Carved from the timber of an already 156-year-old Larch tree, Shigir Idol was found in fragments and once reassembled, stands 2.8 metres tall. Though according to the drawings of the archaeologist, Vladimir Tolmachev’s, it was likely almost double this height originally! The monumental wood carving features seven faces, one three-dimensional up the top and six others etched into the body of the piece. Alongside its many faces are a series of horizontal and diagonal lines and abstract shapes, chevrons and a herringbone among them. It was clearly marked with a sharp object, which is even thought to have possibly been a sharpened beaver tooth.
Nobody has yet been able to crack the code masterfully carved into the sculpture’s surface, though it’s thought certain that these geometric markings carried meaning for the sculptor.
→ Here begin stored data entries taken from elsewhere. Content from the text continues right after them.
-- ==== Sys2Proof/Machine/Power.lean ====
section
/-! DEFINITION. Input power, resets, start-up and Doze entry (spec/01_tray.md R31, R49, R51; spec/21_power_life.md). The end of a
wake is in Wake.lean. -/

namespace Sys2Proof.Machine

open Sys2Proof

/-! ### Resets (R13, R625 to R628) -/

/-- CAUSE codes of R637. -/
def rstCold : Nat := 1
def rstPerst : Nat := 2
def rstFlr : Nat := 3
def rstBupin : Nat := 4
def rstLife : Nat := 5

/-- A field that a chip warm reset keeps: its Reset column lacks W (R13). -/
def keptWarm (key : Nat) : Bool :=
  match findReg (key / 64 / 4 * 4) with
  | some h => h.fam.fields.any fun s => !s.warm && h.base * 64 + s.lo == key
  | none => false

/-- A chip enters reset with registers `regs` and host link `hif`. What the pads and the Bupin hold stays: the retirement record,
memory until the wipe, the host reference clock. (DEDUCED, log entry 13.) -/
def Chip.enterReset (ch : Chip) (regs : Tab Nat) (hif : HostLink) (cause : Nat) : Chip :=
  let c : Chip := { Chip.reset ch.pos ch.mc.record with
    regs := regs, hif := hif, mem := ch.mem, poisoned := ch.poisoned, out := ch.out, draws := ch.draws }
  (c.wr F.HIF_ID_POS ch.pos.val).wr F.PWR_RST_CAUSE cause

/-- Chip warm reset (R625, R627); an FLR keeps the link in L0 and the sticky AER status. (DEDUCED, log entry 13.) -/
def Chip.warm (ch : Chip) (cause : Nat) : Chip :=
  let h := ch.hif
  let base : HostLink := { HostLink.reset with refclk := h.refclk }
  let hif : HostLink := if cause = rstFlr then
      { base with linkUp := h.linkUp, linkWidth := h.linkWidth, linkGen := h.linkGen, aerCor := h.aerCor, aerUnc := h.aerUnc }
    else base
  ch.enterReset (ch.regs.filter fun e => keptWarm e.1) hif cause

/-- The chip's part of a cold start: every register restored. -/
def Chip.cold (ch : Chip) (cause : Nat) : Chip := ch.enterReset [] { HostLink.reset with refclk := ch.hif.refclk } cause

/-- Graphs shared with chip `d`, which resets, are aborted with a CONTAIN record each (R70). (DEDUCED, log entry 41.) -/
def Chip.lostChip (ch : Chip) (d : Nat) : Chip :=
  (List.range 16).foldl (fun (c : Chip) k =>
    let x := c.slot k
    if (x.st == .armed || x.st == .waiting) && ((x.graph.map fun g => bit g.chips d).getD false) then
      (c.abortSlot k false).raise 12 (source 232 (slotQual k)) 0
    else c) ch

/-- Some head is enabled on E0. -/
def Chip.headsOn (ch : Chip) : Bool := (List.range 8).any fun h => ch.headState h != hdDisabled

/-- The staging that a chip's FWU mailbox started ends with its reset: the bank is EMPTY (R671). A critical command that it
delivered is finished without a completion (R673). -/
def Tray.stagingReset (t : Tray) (c : ChipId) : Tray :=
  let t : Tray := { t with auth := t.auth.map fun a => if a.src = c.val then { a with ring := none } else a }
  match t.staging with
  | some g => if g.chip = some c then { t.setBank g.bank Bank.empty with staging := none } else t
  | none => t

/-- Chip warm reset of chip `c` with what the other chips see of it: shared graphs (R70), the takeover partner of E0 (R51, R465)
and the standby of E2. A chip in reset stays there. Until its release the supplies
keep the value PWR_SUPPLY had. (DESIGN CHOICE, log entry 140.) -/
def State.warmReset (s : State) (c : ChipId) (cause : Nat) : State :=
  let old := s.chip c
  if old.inReset then s
  else
    let others := chipIds.filter fun d => d != c && !(s.chip d).inReset
    let t := (s.modTray fun t => t.stagingReset c).setChip c (old.warm cause)
    let t := t.eachChip others fun ch => ch.lostChip c.val
    let t := if c = 0 ∧ old.headsOn ∧ others.contains 2 then t.modChip 2 fun ch => ch.raise 29 (source 283 8) 0 else t
    let t := if c = 2 ∧ others.contains 0 ∧ (t.chip 0).flag F.SEN_STAT_STBY_LIVE then
        t.modChip 0 fun ch => (ch.setFlag F.SEN_STAT_STBY_LIVE false).motionStatus 0xFF 6 ch.now
      else t
    t.mirror.supplySync

/-! ### Cold starts (R628, R629, R641, R656) -/

/-- The bank that runs next: a pending trial ends, a PENDING bank runs as TRIAL, and a good bank replaces an active one that fails
verification (R656, R657, R672). `force`: the ROM starts the bank it wrote. (DEDUCED, log entry 39.) -/
def Tray.nextBank (t : Tray) (force : Bool) : Tray :=
  let t := match t.trial with
    | some i => ({ t.bankSt i (if t.bankBad i then bkEmpty else bkValid) with
        fallback := true, owed := [0, 1, 2, 3], owedVersion := (t.bank i).version } : Tray).logGen 9 0xFF (toLe 1 i ++ toLe 1 0)
    | none =>
      if t.pins.recover && !force then t
      else match findIdx (fun (b : Bank) => b.st == bkPending) t.banks with
        | some i => t.bankSt i bkTrial
        | none => t
  let r := t.running
  if t.trial.isSome ∨ t.bankBad r = false ∨ t.bankBad (1 - r) = true then t
  else (t.bankSt r bkEmpty).bankSt (1 - r) bkActive

/-- PWR_SUPPLY of chip `c` as the selected copy has it, or its reset value (R32). -/
def Tray.supplyStart (t : Tray) (c : Nat) : Nat :=
  match t.selected with
  | some (_, b) => ((t.migrate b).find? fun e => e.chip == c && e.off == F.PWR_SUPPLY_SEN.reg).elim supplyReset (·.value)
  | none => supplyReset

/-- The Bupin's part of a cold start: volatile state goes, the straps are sampled, the records are read. `now0` is the board time
at which the model resumes, `cause` a code of R637. (DESIGN CHOICE, log entries 18, 19.) -/
def Tray.cold (t : Tray) (now0 cause : Nat) (force : Bool) : Tray :=
  let t := t.nextBank force
  let bad := t.bankBad 0 && t.bankBad 1
  let t : Tray := { t with
    now := now0, power := .powered, starts := t.starts + 1, straps := t.pins, recovery := !force && (t.pins.recover || bad)
    lcsTarget := none, lcsTime := 0, readied := [], cycleDue := false, staging := none, image := [], mctp := [], lastSrc := 4
    auth := none, accepted := [], receiver := none, events := [], lostEvents := 0, warn := [], beyond := [], eid := 0
    fanLow := false, duty := 240, supplies := (List.range 13).map fun _ => ⟨supOff, none, 0⟩
    chips := t.chips.map fun x => { BupChip.reset with perst := x.perst }, wakeUntil := none }
  let t : Tray := { t with
    supReg := (List.range 4).map t.supplyStart
    migrated := t.selected.any fun e => decide (cfgFormat e.2 < t.runFormat) }
  t.logGen 1 0xFF (toLe 1 cause)

/-- A cold start of the whole tray, which samples the straps as they stand (R50). (DESIGN CHOICE, log entries 18, 19.) -/
def State.coldStart (s : State) (now0 cause : Nat) (force : Bool) : State :=
  ((s.modTray fun t => t.cold now0 cause force).modAll fun _ ch => ch.cold cause).supplySync

/-- Board time when 12 V counts as valid (R628). -/
def validTime : Nat := 100000000

/-- POWER_VALID (R49, R50). -/
def execPowerValid (pins : BootPins) (s : State) : Res :=
  .next (if s.tray.power = .off then (s.modTray fun t => { t with pins := pins }).coldStart validTime rstCold false else s)

/-- POWER_RESTORE (R49). -/
def execPowerRestore (pins : BootPins) (s : State) : Res :=
  .next (if s.tray.power = .held then (s.modTray fun t => { t with pins := pins }).coldStart validTime rstCold false else s)

/-- POWER_FAULT (R49, R46): 12 V left 10.4 to 13.6 V for 1 ms. -/
def execPowerFault (mv : BitVec 16) (s : State) : Res :=
  .next (if s.tray.power = .powered ∧ (mv.toNat < 10400 ∨ 13600 < mv.toNat) then
    let t := chipIds.foldl (fun (t : State) c => t.warmReset c rstBupin) s
    (t.modTray fun x => ({ x with power := .held } : Tray).logGen 2 0xFF (toLe 2 mv.toNat)).supplySync
  else s)

/-- POWER_LOSS (R49): 12 V fell below 9.0 V in Held. -/
def execPowerLoss (s : State) : Res :=
  .next (if s.tray.power = .held then s.modTray fun t => { t with power := .off } else s)

/-- SUPPLY_TRIP (R31): an output beyond its limit for 100 µs. -/
def execSupplyTrip (n : Fin 13) (s : State) : Res :=
  .next (s.modTray fun t =>
    if (t.supplies[n.val]?).any fun x => x.st == supOn then
      ({ t with supplies := updAt t.supplies n.val fun x => { x with st := supTripped } } : Tray).logGen 4 0xFF (toLe 1 n.val)
    else t)

/-- PERST_ASSERT (R51, R625, R626). -/
def execPerstAssert (c : ChipId) (s : State) : Res :=
  .next ((s.modBup c fun b => { b with perst := true }).warmReset c rstPerst)

/-- FLR (R121, R625). -/
def execFlr (c : ChipId) (s : State) : Res := .next (s.warmReset c rstFlr)

/-! ### Leaving reset (R626, R641) -/

/-- The Bupin lets a chip leave reset. -/
def State.mayRelease (s : State) (c : ChipId) : Bool :=
  let b := s.bup c
  (s.chip c).inReset && s.tray.power == .powered && !s.tray.recovery && !b.trip && !b.vcore && !s.tray.bankBad s.tray.running

/-- SPARES as the selected copy has it, for a chip that starts (R498, R705). (DEDUCED, log entry 15.) -/
def Tray.sparesAt (t : Tray) (ch : Chip) : Nat :=
  match t.selected with
  | some (_, b) =>
    ((t.migrate b).find? fun e => e.chip == ch.pos.val && e.off == F.MEM_GCFG_SPARES.reg).elim (ch.rd F.MEM_GCFG_SPARES) (·.value)
  | none => ch.rd F.MEM_GCFG_SPARES

/-- A chip that leaves reset: ranks restored and trained, SRAM wiped, clocks running, the Bupin's records shown, the configuration
applied (R193, R530, R630, R659). (DEDUCED, log entry 15.) -/
def Chip.leaveReset (ch : Chip) (t : Tray) (bad : List Nat) : Chip :=
  let c := (ch.wr F.MEM_GCFG_SPARES (t.sparesAt ch)).memStart bad
  let c : Chip := { c with
    mem := c.mem.filter fun e => decide (dramBase ≤ e.1)
    poisoned := c.poisoned.filter fun a => decide (dramBase ≤ a)
    hif := { c.hif with state := .starting, bmFloor := t.floor, bmRetired := decide (t.lcs = 4) } }
  let e0 := decide (ch.pos.val = 0)
  let c := ((((c.setClk 24 true).setClk 25 true).setClk 26 e0).setClk 27 e0).setClk 16 c.hif.refclk
  let c := (c.setClk 17 true).setClk 18 true
  let c := t.mirror c
  let c := if t.lcs = 4 then c else c.cfgApply t
  let c := c.wr F.PWR_THERM_DEMAND (c.rd F.PWR_PACE_TARGET_TARGET)
  (c.linkStart 0).linkStart 1

/-- CHIP_RESET_RELEASE (R626): the later of the Bupin's release and perst_n deasserted; `bad`: physical ranks that fail training. -/
def execChipResetRelease (c : ChipId) (bad : List (Fin 32)) (s : State) : Res :=
  .next (if s.mayRelease c then
    let t := (s.modBup c fun b => { b with perst := false, hot := 0, memCap := 0 }).modChip c fun ch =>
      ch.leaveReset s.tray (bad.map (·.val))
    ((logRanks c s t).supplyFollow c)
  else s)

/-- Firmware runs on a chip (R121): READY, and the roles of E0 and E2 (R465). -/
def Chip.firmwareUp (ch : Chip) : Chip :=
  let c : Chip := { ch with hif := { ch.hif with state := .firmware }, fcu := { ch.fcu with kicked := ch.now } }
  let c := c.setSen { c.sen with rearm := c.now }
  let c := (c.wr F.HIF_STATUS_MODE 1).setFlag F.HIF_STATUS_READY true
  if ch.pos.val = 0 then c.wr F.COA_STAT_ROLE roleActive
  else if ch.pos.val = 2 then c.wr F.COA_STAT_ROLE roleStandby else c

/-- E0 and E2 both run firmware: E2 is the standby, whatever role it held before a reset of E0. (DEDUCED, log entry 24.) -/
def State.standby (s : State) : State :=
  if (s.chip 0).flag F.HIF_STATUS_READY ∧ (s.chip 2).flag F.HIF_STATUS_READY ∧ (s.chip 0).rd F.COA_STAT_ROLE = roleActive then
    (s.modChip 2 fun ch => ch.wr F.COA_STAT_ROLE roleStandby).modChip 0 fun ch => ch.setFlag F.SEN_STAT_STBY_LIVE true
  else s

/-- The migrated copy is written with SEQ + 1 into the other slot (R662). -/
def State.writeMigrated (s : State) : State :=
  let t := s.tray
  match t.selected with
  | some (slot, b) =>
    if t.migrated = true ∧ cfgSeq b + 1 < 2 ^ 32 then
      let new := cfgBytes t.runFormat (cfgSeq b + 1) (t.migrate b)
      let s := s.modTray fun t => { t with copies := updAt t.copies (1 - slot) fun _ => new, migrated := false }
      s.modAll fun _ ch =>
        if ch.rd F.CFG_STAT_SRC = 0 then ch.setFlag F.CFG_STAT_MIGRATED_LIVE false
        else
          let c := (ch.setFlag F.CFG_STAT_MIGRATED_LIVE false).wr F.CFG_STAT_SRC (2 - slot)
          (c.wr F.CFG_SEQ_SEQ (cfgSeq b + 1)).wr F.CFG_FORMAT_STORED t.runFormat
    else s
  | none => s

/-- A chip reached READY: a fallback is reported (R656); the first READY of every chip writes a migrated copy (R662).
(DEDUCED, log entry 24.) -/
def State.readied (s : State) (c : ChipId) : State :=
  let t := s.tray
  let s := if t.owed.contains c.val then
      (s.modChip c fun ch => ch.raise 34 (source 280 3) t.owedVersion).modTray fun t => { t with owed := t.owed.filter (· != c.val) }
    else s
  let s := (s.modTray fun t => { t with readied := insNat t.readied c.val }).standby
  if s.tray.readied.length = 4 ∧ s.tray.trial = none then s.writeMigrated else s

/-- Board time is loaded and within 1 ns of the board_sync instants: step 4 of R193. -/
def Chip.timeAligned (ch : Chip) : Bool := ch.rd F.TKP_STAT_STATE == 1 && !ch.flag F.TKP_STAT_SLEW_LIVE

/-- FIRMWARE_READY (R119, R121, R193, R632): verified firmware runs, board time is aligned and every wipe is done. -/
def execFirmwareReady (c : ChipId) (s : State) : Res :=
  let ch := s.chip c
  .next (if ch.hif.state = .starting ∧ ch.flag F.MEM_GSTAT_WIPE_DONE ∧ ch.timeAligned = true ∧ s.tray.lcs ≠ 4 then
    (s.modChip c Chip.firmwareUp).readied c
  else s)

/-- ROM_FALLBACK (R120): no verified firmware by the latest time of step 5; PWR_SUPPLY is at its reset value
again, and the Bupin follows it (R32). -/
def execRomFallback (c : ChipId) (s : State) : Res :=
  .next (if (s.chip c).hif.state = .starting then
    (s.modChip c fun ch =>
      let c := ch.cfgDrop
      let c : Chip := { c with hif := { c.hif with state := .rom } }
      (c.wr F.HIF_STATUS_MODE 0).setFlag F.HIF_STATUS_READY false).supplyFollow c
  else s)

/-- The collector takes every event that waits. -/
def Chip.takeFaults (ch : Chip) : Chip := ch.faultQ.foldl Chip.takeFault { ch with faultQ := [] }

/-- VCORE_LOW (R95, R683): VDD_CORE below 0.65 V for 1 ms holds the chip in reset. The collector, which VDD_LINK supplies (R76),
reports VOLT before the reset clears it. (DEDUCED, log entry 14.) -/
def execVcoreLow (c : ChipId) (mv : BitVec 10) (s : State) : Res :=
  .next (if mv.toNat < 650 ∧ (s.bup c).vcore = false ∧ (s.chip c).pwr ≠ pwrDoze ∧ s.tray.power ≠ .off then
    let t := s.modChip c fun ch => if ch.inReset then ch else (ch.raise 22 (source 280 4) mv.toNat).takeFaults
    let t := logHalt c s t
    let t := (t.modBup c fun b => { b with vcore := true }).warmReset c rstBupin
    t.modTray fun x => x.logGen 3 c.val (toLe 2 mv.toNat)
  else s)

/-- VCORE_RECOVER (R683): the rail reads 0.70 V again. -/
def execVcoreRecover (c : ChipId) (mv : BitVec 10) (s : State) : Res :=
  .next (if 700 ≤ mv.toNat then s.modBup c fun b => { b with vcore := false } else s)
It could be a pictorial map, or have some relation to deities, with some anthropologists suggesting the lines could represent boundaries between the spiritual world and earth. The writing of our ancestors is a mystery to us now but it’s clear they ‘lived in total harmony with the world, had advanced intellectual development, and a complicated spiritual world’.
In fact, it’s largely because of the spiritual nature of the object that others of its kind, or, Slavic Idols, are rare. Built from timber as well as stone, to combine ‘the magic force of trees’ with that of sacred deities, Idols were often used in Russian religious practices. During Christian colonialism, however, many of these ‘pagan’ objects were destroyed.
Whilst we can describe the physicality of the Shigir Idol, we can do little to manifest the presence of this ancient relic. Professor Mikhail Zhilin, the lead researcher at the Russian Academy of Sciences’ Institute of Archeology, explains the emotional experience of seeing the sculpture in real life:
‘We study the Idol with a feeling of awe. This is a masterpiece, carrying gigantic emotional value and force. It is a unique sculpture, there is nothing else in the world like this. It is very alive, and very complicated at the same time’.
So why don’t we value the aliveness of wood today as much as we did in the past? Largely, because it became more important to make things affordable and fast. But the need for more sustainable designs has been heard, and they’re abundance is growing – we even have wooden skyscrapers now! If we’re going to have to clear the way for a growing population, we can make sure our buildings still absorb carbon dioxide like the forests before them. It’s clear that wooden artefacts are just as good for our wellbeing as that of the planet.
So we can’t argue the case for wooden objects lasting 11,000 years. Nevertheless, a wooden product will last much longer than a shoddy plastic one but it’s not going to stick around you know, forever, like plastic. And that’s a good thing! Thinking about the incredible historical artifacts we’ve uncovered like the Shigir Idol, shouldn’t we be sure to leave something valuable behind too? Do we really want our time here to be marked by some plastic takeaway forks that refuse to perish?
Let’s get the memo from our ancient ancestors and live in harmony with earth’s resources. So that hopefully, they, too, will still be here in years to come.